Pero porq me meto a hacer esto, te explico, solo quiero sacar ese transistor y poner uno nuevo, si sigue andando mal, lo llevo a arreglar, porque me cobran un paston por su reparacion :S y capas que es simplemente esa pelotudes

Es un televisor Hitachi de 29" p. plana. el modelo que me marca atras es: CDH-29BDS2 Slim
Que te parece si te saco unas fotos o te digo los trnasistores que sospecho que son el vertical y me dices si son esos, o sino te subo fotos y me señalas cual es, cual te gusta mas de las opciones, la verdad te lo re agradeceria!


----------



## elgriego (Oct 17, 2011)

Hola.... dejame que mire el circuito,si es que lo consigo! y despues te indico ,que tenes que medir,pero si queres subir fotos de la placa ,no estaria mal.

decime si tu tv utiliza el ci la 78045,ese es el circuito de salida vertical y si en algun lugar de la plaqueta figura el codigo jym 560-02 que corresponde al chassis que encontre.


Saludos.


----------



## sharkfe48 (Oct 17, 2011)

elgriego dijo:


> Hola.... dejame que mire el circuito,si es que lo consigo! y despues te indico ,que tenes que medir,pero si queres subir fotos de la placa ,no estaria mal.
> 
> decime si tu tv utiliza el ci la 78045,ese es el circuito de salida vertical y si en algun lugar de la plaqueta figura el codigo jym 560-02 que corresponde al chassis que encontre.
> 
> ...



De momento te mando esto: 
utiliza un LA42102, segun lo que lei, y lo que encontre.

Estube viendo un par de post, a un loco le pasaba lo mismo que a mi, pero el sabia mas, y la respuesta final que dio fue esta:

"Buenas amigos, recien arme el tv yles cuento que le puse como ci vertical el LA78041, y en vez de la bobina de 22uHY le puse una R= 0.47ohm x 1/4W, lo que me aconsejo el amigo Joansoler; tambien cambie los capacitores de 100/50 , el de 10/50 y el diodo 1N4007. El tv esta funcionando asi que muchas gracias por su colaboracion y en especial a Joansoler." 

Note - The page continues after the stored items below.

-- ==== Sys2Proof/Syntax.lean ====
section
/-! DEFINITION. The commands of the block: one constructor for each row of the opcode table, with the operands it takes from
outside, and the types those operands are made of. -/

namespace Sys2Proof

/-! ## Who and where -/

/-- The two Caraxline links: the uplink and the cascade link. -/
inductive Lnk where
  | ul | cs
  deriving DecidableEq, Repr

/-- 0 for the uplink, 1 for the cascade link. -/
def Lnk.idx : Lnk → Nat
  | .ul => 0
  | .cs => 1

/-- The management paths of R425, one latch each. -/
inductive Path where
  | flow1Ul | flow1Cs | bridge | svcf | svcp
  deriving DecidableEq, Repr

/-- How a strap reads in one sample, taken with the pull-up and again with the pull-down (R41). -/
inductive StrapTie where
  | gnd | hi | opn
  deriving DecidableEq, Repr

/-- The three samples of one strap (R41). -/
structure StrapSamples where
  a : StrapTie
  b : StrapTie
  c : StrapTie
  deriving DecidableEq, Repr

/-- The 64-bit counters of R425. -/
inductive Counter64 where
  | epoch
  | cw (k : Lnk) (lane : Fin 4)
  deriving DecidableEq, Repr

/-- The internal owners that write Folio sections (R62, R63, R355). -/
inductive FolioOwner where
  | coppice | muniment | tapStore | munimentClear
  deriving DecidableEq, Repr

/-! ## Link management cells (R122) -/

/-- ACK (R115): the highest covered block, the next sequence number expected and a bad-block map for each link lane. -/
structure AckMsg where
  bcnt : BitVec 16
  nextSeq : BitVec 16
  maps : List (BitVec 64)
  deriving DecidableEq, Repr

/-- ADV (R122, R123). -/
structure AdvMsg where
  vers : BitVec 8
  rates : BitVec 8
  cap : BitVec 8
  lanes : BitVec 8
  flags : BitVec 8
  loopLanes : BitVec 8
  chosen : BitVec 8
  nextSeq : BitVec 16
  part : BitVec 16
  deriving DecidableEq, Repr

/-- The eight bytes of one link lane of an EQ cell (R88, R122), and the request for precoding that training carries with them,
for which R80 and R122 give no bytes (log entry 80). -/
structure EqLane where
  mode : BitVec 8
  req : List Byte
  resp : BitVec 8
  pre : Option Bool
  deriving DecidableEq, Repr

/-- One part of an ALLOT (R147): entries are flow and extra grant. -/
structure AllotPart where
  index : Nat
  parts : Nat
  epoch : BitVec 16
  cap : BitVec 16
  res : BitVec 8
  entries : List (Nat × Nat)
  deriving DecidableEq, Repr

/-- One part of a DEMAND (R148): entries are flow, backlog and DL. -/
structure DemandPart where
  index : Nat
  parts : Nat
  epoch : BitVec 16
  entries : List (Nat × Nat × Nat)
  deriving DecidableEq, Repr

/-- The arrangements of R100. -/
inductive Arr where
  | a22 | a31 | a13
  deriving DecidableEq, Repr

/-- The staged words of a flow entry (R141). -/
inductive FlowWord where
  | guar | ceil | decl
  deriving DecidableEq, Repr

/-- What a parity check of a flow entry found (R159, R160): one configuration copy, both copies, or the dynamic state. -/
inductive ParityKind where
  | oneCopy | bothCopies | dynamicState
  deriving DecidableEq, Repr

/-! ## Encrypted flows (R366) -/

/-- A message on an encrypted flow: class, LEN and ciphertext of each cell, and the seal cell's payload. -/
structure SealedMsg where
  cls : Nat
  lens : List Nat
  cells : List (List Byte)
  tail : List Byte
  deriving DecidableEq, Repr

/-! ## Surfaces, streams and DisplayPort (R198, R208, R210, R230, R233) -/

/-- A packet that a SuperSpeed device sends upstream: whether it carries isochronous data, its 16-byte header, and its data (R245). -/
structure SsPacket where
  iso : Bool
  header : List Byte
  data : Option (List Byte)
  deriving DecidableEq, Repr

/-- A cell of a message as it reaches a block: TYPE with its MORE bit, LEN in doublewords, and payload. -/
structure MsgCell where
  typ : Nat
  len : Nat
  payload : List Byte
  deriving DecidableEq, Repr
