-- ==== Sys2Proof/Config.lean ====
section
/-! DEFINITION. What an implementation fixes, the constants of the spec that are not registers, and the free values: constants
without a body, of which nothing can be proved but that they are the same for the same arguments. -/

namespace Sys2Proof.Config

/-! ## Free values -/

/-- A free value of up to 32 bits, fresh for each number. Used where the spec states no result (log entry 3). -/
opaque freeWord : Nat → BitVec 32

/-- SHA-384 of a byte string, 48 bytes. The standard's own mechanism is not restated by the spec (00_scope.md); it is kept
uninterpreted (log entry 4). -/
opaque sha384 : List (BitVec 8) → List (BitVec 8)

/-- HMAC-SHA-384 of a key and a message, 48 bytes (log entry 4). -/
opaque hmac384 : List (BitVec 8) → List (BitVec 8) → List (BitVec 8)

/-- AES-256 key wrap of a byte string under a key (log entry 4). -/
opaque aesKeyWrap : List (BitVec 8) → List (BitVec 8) → List (BitVec 8)

/-- AES-256 key unwrap: the wrapped bytes, or none when the integrity check fails (log entry 4). -/
opaque aesKeyUnwrap : List (BitVec 8) → List (BitVec 8) → Option (List (BitVec 8))

/-- AES-256-GCM: key, nonce, additional data and plaintext give ciphertext and 16-byte tag (log entry 4). -/
opaque aesGcm : List (BitVec 8) → List (BitVec 8) → List (BitVec 8) → List (BitVec 8) → List (BitVec 8) × List (BitVec 8)

/-- AES-256-GCM opening: key, nonce, additional data, ciphertext and tag give the plaintext, or none when the tag fails (log
entry 4). -/
opaque aesGcmOpen : List (BitVec 8) → List (BitVec 8) → List (BitVec 8) → List (BitVec 8) → List (BitVec 8) → Option (List (BitVec 8))

/-- P-384 public point of a private scalar, 97 bytes (log entry 4). -/
opaque p384Public : List (BitVec 8) → List (BitVec 8)

/-- Whether 97 bytes are a point of P-384 other than infinity (log entry 4). -/
opaque p384Valid : List (BitVec 8) → Bool

/-- The P-384 shared secret of a private scalar and a point (log entry 4). -/
opaque p384Shared : List (BitVec 8) → List (BitVec 8) → List (BitVec 8)

/-- An ECDSA P-384 signature by a private scalar over a byte string, with a per-signature number (log entry 4). -/
opaque p384Sign : List (BitVec 8) → List (BitVec 8) → Nat → List (BitVec 8)

/-- The order of P-384 (FIPS 186; PRESUMED, log entry 4). -/
def p384Order : Nat :=
  0xFFFFFFFFFFFFFFFFFFFFFFFFFFFFFFFFFFFFFFFFFFFFFFFFC7634D81F4372DDF581A0DB248B0A77AECEC196ACCC52973

/-- FETCH_h(b) of a head in RING or FOLLOW mode, which the spec leaves undefined (R229): a line for a head, a band and an epoch
(log entry 3). -/
opaque openFetch : Nat → Nat → Nat → Nat

/-- What a receiver's tracking loop adds to an element of its settings in an epoch: a stay in TRACK, the lane, the element and the
epoch of the stay (R92; log entry 81). -/
opaque trackStep : Nat → Nat → Nat → Nat → Int

/-- Symbol `n` of a test pattern of LANE_CTRL.PRBS_SEL at a rate code (R98), defined in IEEE 802.3 and not restated by the spec (log
entry 83). -/
opaque patternSymbol : Nat → Nat → Nat → Nat

/-- Output of the deterministic random bit generator for a seeding, fresh for each number (R357; log entry 4). -/
opaque drbg : Nat → Nat → List (BitVec 8)

/-- What a rail's converter measures, in units of 10 mV, fresh for each number (VCNV table, R430; log entry 3). -/
opaque railMeasured : Nat → Nat → Nat

/-! ## The configuration space of the PCIe switch (R263, R264; log entry 90) -/

/-- What a port of the switch declares (R263): its Device ID, whether it is the upstream port, Max Payload Size Supported, ASPM Support
(bit 0 L0s, bit 1 L1), L1 PM Substates, the highest link speed in tenths of GT/s and the lanes, DL_Active, the capabilities PM, MSI,
AER, Secondary PCIe, Physical Layer 16.0 and 32.0 GT/s and ACS, and of its slot: Hot-Plug Capable, Hot-Plug Surprise, Power Controller Present, attention button, MRL sensor, indicators, interlock. -/
structure PortCaps where
  device : Nat
  upstream : Bool
  maxPayload : Nat
  aspm : Nat
  l1Substates : Bool
  speed : Nat
  lanes : Nat
  dlActive : Bool
  pm : Bool
  msi : Bool
  aer : Bool
  secondary : Bool
  physical16 : Bool
  physical32 : Bool
  acs : Bool
  hotPlug : Bool
  surprise : Bool
  powerController : Bool
  attention : Bool
  mrl : Bool
  indicators : Bool
  interlock : Bool
  deriving DecidableEq, Repr

/-- What a configuration register other than those of `switchWord` reads, from what the port declares, the register, the word the host
wrote last and the port's status bits. The layout is PCI Express Base 5.0's, which the spec does not restate. -/
opaque cfgWord : PortCaps → Nat → BitVec 32 → Nat → BitVec 32

/-- Where a function's configuration space holds its PCI Express capability and its ACS capability, which the spec does not say: the
function, and 0 or 1. -/
opaque capAt : Nat → Nat → Nat

/-- The status bits of a port that a write of a register clears: the function, the register and the word. -/
opaque cfgClears : Nat → Nat → BitVec 32 → Nat

/-- Whether the configuration the host wrote lets a port report a condition: the function, the condition (0 an error, 1 a change of
its slot) and the configuration. -/
opaque cfgReports : Nat → Nat → List (Nat × BitVec 32) → Bool

/-- Address and data of a port's MSI, from the configuration the host wrote. -/
opaque msiOf : Nat → List (Nat × BitVec 32) → BitVec 32 × BitVec 32

/-! ## What the fuses of a part hold (R353, R363, R370, R381) -/

/-- The test root, the same in every part (R353). -/
opaque testRoot : List (BitVec 8)

/-- The device root and the return root, 48 bytes each (R353). -/
opaque deviceRoot : List (BitVec 8)
opaque returnRoot : List (BitVec 8)

/-- The fused serial number, 8 bytes (R363). -/
opaque serial : List (BitVec 8)

/-- The MAC address fused at manufacture (R276). -/
opaque fusedMac : BitVec 48

/-- The fuse image without root and seed fuses (R370), by the life-cycle codes the fuses hold: in force and pending (R353, R354). -/
opaque fuseImage : Nat → Nat → List (BitVec 8)

/-- The fused baseline of a slack monitor, in ps (R382). -/
opaque fusedBaseline : Nat → Nat

/-! ## Published figures -/

/-- Worst-case handshake cycle of an operating point, in ps (R18). -/
def cyclePs : Nat → Nat
  | 0 => 3000
  | 1 => 1800
  | 2 => 1250
  | _ => 1000

/-- Length of an epoch in nanoseconds (R18, 00_scope.md: 1,024 periods of the 125 MHz reference). -/
def epochNs : Nat := 8192

/-- Fabric port floor of an operating point, in hundredths of Gb/s (R18). -/
def portFloor : Nat → Nat
  | 0 => 17070
  | 1 => 28440
  | 2 => 40960
  | _ => 51200

/-- Full cell rate of a lane at a rate code (0 L1 … 3 L4), in hundredths of Gb/s (R21). -/
def laneRate : Nat → Nat
  | 0 => 2545
  | 1 => 5390
  | 2 => 8084
  | _ => 10779

/-- Core voltage of an operating point, in 10 mV (R18). -/
def coreVolts : Nat → Nat
  | 0 => 60
  | 1 => 68
  | 2 => 76
  | _ => 84

/-- Allottable cells of a lane per epoch at a rate code (R110). -/
def allottable : Nat → Nat
  | 0 => 195
  | 1 => 419
  | 2 => 628
  | _ => 838

end Sys2Proof.Config
end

si queres ver el post aca te lo dejo:
http://www.yoreparo.com/foros/reparacion_de_tv/748978_0.html

en fin, mañana te subo una fotos para que veas vos, por las dudas.

y voy a ver si puedo hacer lo mismo que lo que hiso este, solo que me falta detectar el la bobina 22uHY que habla el, que no tengo idea de que es.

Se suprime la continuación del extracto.